*** Records shown ***
-- ==== Sys2Proof/Machine/HostStream.lean ====
section
/-! DEFINITION. Host software, outside the hardware block (00_scope.md R5): CipherTransform, the stream object, in its
dialogue with TFE (43_host_layers.md R210, R211, R224 to R227). No step of the machine calls anything here. -/

namespace Sys2Proof.Machine

/-- The INIT command of a variant. -/
def initOf : Variant → Instr
  | .t256  => .init256
  | .t512  => .init512
  | .t1024 => .init1024

/-- The START command of a mode. -/
def startOf : Mode → Instr
  | .ecb => .startEcb
  | .cbc => .startCbc
  | .cfb => .startCfb
  | .ofb => .startOfb
  | .ctr => .startCtr

/-- The XFORM command of a direction. -/
def xformOf : Dir → Instr
  | .encrypt => .xformE
  | .decrypt => .xformD

/-- The life of a stream object (R226). -/
inductive Life where
  /-- Before key, IV and tweak are bound. -/
  | created
  /-- Key, IV and tweak bound. -/
  | initialized
  | transforming
  | finalized
  | disposed
deriving DecidableEq, Repr

/-- CipherTransform (R224): what it binds, its ResidualBuffer and where it stands in its life. The BlockCipher it binds is the
engine TFE holds for `variant`, the ModeTransform TFE's open stream of `mode`. -/
structure CipherTransform where
  variant  : Variant
  mode     : Mode
  padding  : Padding
  dir      : Dir
  residual : List Byte
  life     : Life
deriving DecidableEq, Repr

/-- The object as it is created (R226). -/
def CipherTransform.new (v : Variant) (m : Mode) (p : Padding) (dir : Dir) : CipherTransform :=
  { variant := v, mode := m, padding := p, dir := dir, residual := [], life := .created }

/-- The object can be given key, IV and tweak: once (R226). -/
def CipherTransform.bindable (t : CipherTransform) : Except HostError Unit :=
  match t.life with
  | .created      => .ok ()
  | .initialized  => .error .notReusable
  | .transforming => .error .notReusable
  | .finalized    => .error .notReusable
  | .disposed     => .error .disposedState

/-- The object can transform and be finalized (R226): its key, IV and tweak are bound, and it is neither finalized nor
disposed. -/
def CipherTransform.usable (t : CipherTransform) : Except HostError Unit :=
  match t.life with
  | .created      => .error .notInitialized
  | .initialized  => .ok ()
  | .transforming => .ok ()
  | .finalized    => .error .notReusable
  | .disposed     => .error .disposedState

/-- Created → Initialized (R226): validate, then key, tweak, INIT of the variant, IV, START of the mode (R211). -/
def CipherTransform.bind (t : CipherTransform) (key iv tweak : List Byte) (s : State) :
    State × Except HostError CipherTransform :=
  andThen (s, t.bindable) fun _ s =>
  andThen (s, validate t.variant key iv tweak) fun _ s =>
  andThen (sendLines (lineLdkey key ++ lineLdtwk tweak) s) fun _ s =>
  andThen (sendCommand (initOf t.variant) s) fun _ s =>
  andThen (sendLines (lineLdiv iv) s) fun _ s =>
  andThen (sendCommand (startOf t.mode) s) fun _ s =>
  (s, .ok { t with life := .initialized })

/-- `CreateEncryptor(key, iv, tweak)` and `CreateDecryptor(key, iv, tweak)` of the wrapper (R211, R212): the object for its
variant, BlockMode and Padding, the direction remembered. -/
def createTransform (w : Wrapper) (dir : Dir) (key iv tweak : List Byte) (s : State) :
    State × Except HostError CipherTransform :=
  andThen (s, w.use (.ok ())) fun _ s => (CipherTransform.new w.variant w.mode w.padding dir).bind key iv tweak s

/-- The last whole block is kept back: decrypting, with a padding that removes bytes, and S an exact multiple of B (R225). -/
def CipherTransform.withholds (t : CipherTransform) (len : Nat) : Bool :=
  t.dir == .decrypt && removesBytes t.padding && len % blockBytes t.variant == 0

/-- How many bytes of S, the residual followed by the new input, a call sends (R225). -/
def CipherTransform.sendCount (t : CipherTransform) (len : Nat) : Nat :=
  if t.withholds len then len - blockBytes t.variant else len / blockBytes t.variant * blockBytes t.variant

/-- One call of the stream transform (R225): the bytes to send and the object after it. -/
def CipherTransform.update (t : CipherTransform) (input : List Byte) : Except HostError (List Byte × CipherTransform) :=
  match t.usable with
  | .error e => .error e
  | .ok _ => .ok
    ((t.residual ++ input).take (t.sendCount (t.residual ++ input).length),
      { t with residual := (t.residual ++ input).drop (t.sendCount (t.residual ++ input).length), life := .transforming })

/-- The bytes in pieces of at most DBUF_BYTES (R225); DBUF_BYTES is a multiple of every block size. -/
def pieces (c : Config) (bs : List Byte) : List (List Byte) :=
  (List.range ((bs.length + dbufBytes c - 1) / dbufBytes c)).map fun i =>
    (bs.drop (i * dbufBytes c)).take (dbufBytes c)

/-- One piece through TFE (R211): `lddata`, XFORM with the object's direction in its DIR field (R224), `rdout`. -/
def CipherTransform.sendPiece (t : CipherTransform) (piece : List Byte) (s : State) : State × Except HostError (List Byte) :=
  andThen (sendLines (lineLddata piece) s) fun _ s =>
  andThen (sendCommand (xformOf t.dir) s) fun _ s => readOut s

/-- Pieces through TFE one after another, the outputs joined (R225). -/
def CipherTransform.sendPieces (t : CipherTransform) : List (List Byte) → State → State × Except HostError (List Byte)
  | [], s => (s, .ok [])
  | p :: ps, s =>
    andThen (t.sendPiece p s) fun out s => andThen (t.sendPieces ps s) fun rest s => (s, .ok (out ++ rest))

/-- Whole blocks through TFE (R211, R225); no block, no XFORM. -/
def CipherTransform.send (t : CipherTransform) (bs : List Byte) (s : State) : State × Except HostError (List Byte) :=
  t.sendPieces (pieces s.cfg bs) s

/-- One call of the stream transform (R211, R225): the output of the blocks sent, and the object after it. -/
def CipherTransform.transform (t : CipherTransform) (input : List Byte) (s : State) :
    State × Except HostError (List Byte × CipherTransform) :=
  andThen (s, t.update input) fun u s => andThen (t.send u.1 s) fun out s => (s, .ok (out, u.2))

/-- The final segment that goes through TFE (R226): the padded residual, or the residual, a whole number of blocks. -/
def CipherTransform.finalInput (t : CipherTransform) (filler : Nat → Byte) : Except HostError (List Byte) :=
  match t.usable with
  | .error e => .error e
  | .ok _ =>
    match t.dir with
    | .encrypt => pad t.padding (blockBytes t.variant) filler t.residual
    | .decrypt =>
      if t.residual.length % blockBytes t.variant ≠ 0 then .error (.size (blockBytes t.variant)) else .ok t.residual

/-- What finalization returns of TFE's output (R226): unpadded when decrypting. -/
def CipherTransform.finalOutput (t : CipherTransform) (out : List Byte) : Except HostError (List Byte) :=
  match t.dir with
  | .encrypt => .ok out
  | .decrypt => unpad t.padding (blockBytes t.variant) out

/-- Finalization (R226): the final segment runs through the mode transform in the object's direction, is unpadded when
decrypting, and the object is finalized. -/
def CipherTransform.finalize (t : CipherTransform) (filler : Nat → Byte) (s : State) :
    State × Except HostError (List Byte × CipherTransform) :=
  andThen (s, t.finalInput filler) fun segment s =>
  andThen (t.send segment s) fun out s =>
  andThen (s, t.finalOutput out) fun tail s =>
  (s, .ok (tail, { t with residual := [], life := .finalized }))

/-- Disposal (R227), from every point of the object's life: the ResidualBuffer overwritten with zeros, and DISPOSE sent to
TFE. -/
def CipherTransform.dispose (t : CipherTransform) (s : State) : State × CipherTransform :=
  ((sendCommand .dispose s).1, { t with residual := zeroed t.residual, life := .disposed })

/-- What the host holds for one stream: the operands it binds, and the message in the pieces it pushes (R210). -/
structure StreamInput where
  key     : List Byte
  iv      : List Byte
  tweak   : List Byte
  message : List (List Byte)
deriving DecidableEq, Repr

/-- The host's copies overwritten with zeros (R227, R244; which copies, log entry 16). -/
def StreamInput.overwrite (c : StreamInput) : StreamInput :=
  { key := zeroed c.key, iv := zeroed c.iv, tweak := zeroed c.tweak, message := c.message.map zeroed }

/-- What a stream has come to, on whatever path: TFE, the object the host still holds, and the output or the error. -/
structure StreamRun where
  tfe    : State
  object : CipherTransform
  result : Except HostError (List Byte)
deriving DecidableEq, Repr

/-- How the host ends a stream whose calls have all succeeded (R226, R227). -/
inductive Ending where
  | finalize
  /-- It leaves the stream without finalizing it. -/
  | abandon
deriving DecidableEq, Repr

/-- A part of a stream, with the object the host holds should it fail: the one before the part (log entry 11). -/
def CipherTransform.after (t : CipherTransform) (out : List Byte)
    (r : State × Except HostError (List Byte × CipherTransform)) : StreamRun :=
  match r with
  | (s, .ok (more, t')) => { tfe := s, object := t', result := .ok (out ++ more) }
  | (s, .error e) => { tfe := s, object := t, result := .error e }

/-- The next part of a stream, unless an error has ended it. -/
def StreamRun.andThen (r : StreamRun)
    (f : CipherTransform → State → State × Except HostError (List Byte × CipherTransform)) : StreamRun :=
  match r.result with
  | .ok out => r.object.after out (f r.object r.tfe)
  | .error _ => r

/-- The message's pieces pushed one after another (R210), up to the first call that fails. -/
def StreamRun.push (r : StreamRun) (message : List (List Byte)) : StreamRun :=
  message.foldl (fun r piece => r.andThen fun t s => t.transform piece s) r

/-- The end of the stream: finalization, or nothing. -/
def StreamRun.finish (r : StreamRun) (ending : Ending) (filler : Nat → Byte) : StreamRun :=
  match ending with
  | .finalize => r.andThen fun t s => t.finalize filler s
  | .abandon  => r

/-- The stream as it begins (R211). Where creation fails the host is left with the object as created, which holds no byte. -/
def startStreamRun (w : Wrapper) (dir : Dir) (c : StreamInput) (s : State) : StreamRun :=
  match createTransform w dir c.key c.iv c.tweak s with
  | (s', .ok t) => { tfe := s', object := t, result := .ok [] }
  | (s', .error e) =>
    { tfe := s', object := CipherTransform.new w.variant w.mode w.padding dir, result := .error e }

/-- The pipeline of R210: create, push the pieces of the message, finalize (or abandon the stream after them). -/
def runStream (w : Wrapper) (dir : Dir) (c : StreamInput) (ending : Ending) (filler : Nat → Byte) (s : State) : StreamRun :=
  ((startStreamRun w dir c s).push c.message).finish ending filler

/-- The pipeline with its disposal "on every exit path", on "normal return, on error and on abandonment" (R227): whatever
`runStream` came to, the stream object it left is disposed of, which sends DISPOSE, and the copies in the wrapper and of the
input are overwritten (log entries 15 and 16). -/
def runStreamAndDispose (w : Wrapper) (dir : Dir) (c : StreamInput) (ending : Ending) (filler : Nat → Byte) (s : State) :
    StreamRun × Wrapper × StreamInput :=
  let r := runStream w dir c ending filler s
  ({ r with tfe := (r.object.dispose r.tfe).1, object := (r.object.dispose r.tfe).2 }, w.dispose, c.overwrite)

end Sys2Proof.Machine
end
***
Requirement | Across the data, pull every line containing the string "initOf".

Output of the exercise |
def initOf : Variant → Instr
  andThen (sendCommand (initOf t.variant) s) fun _ s =>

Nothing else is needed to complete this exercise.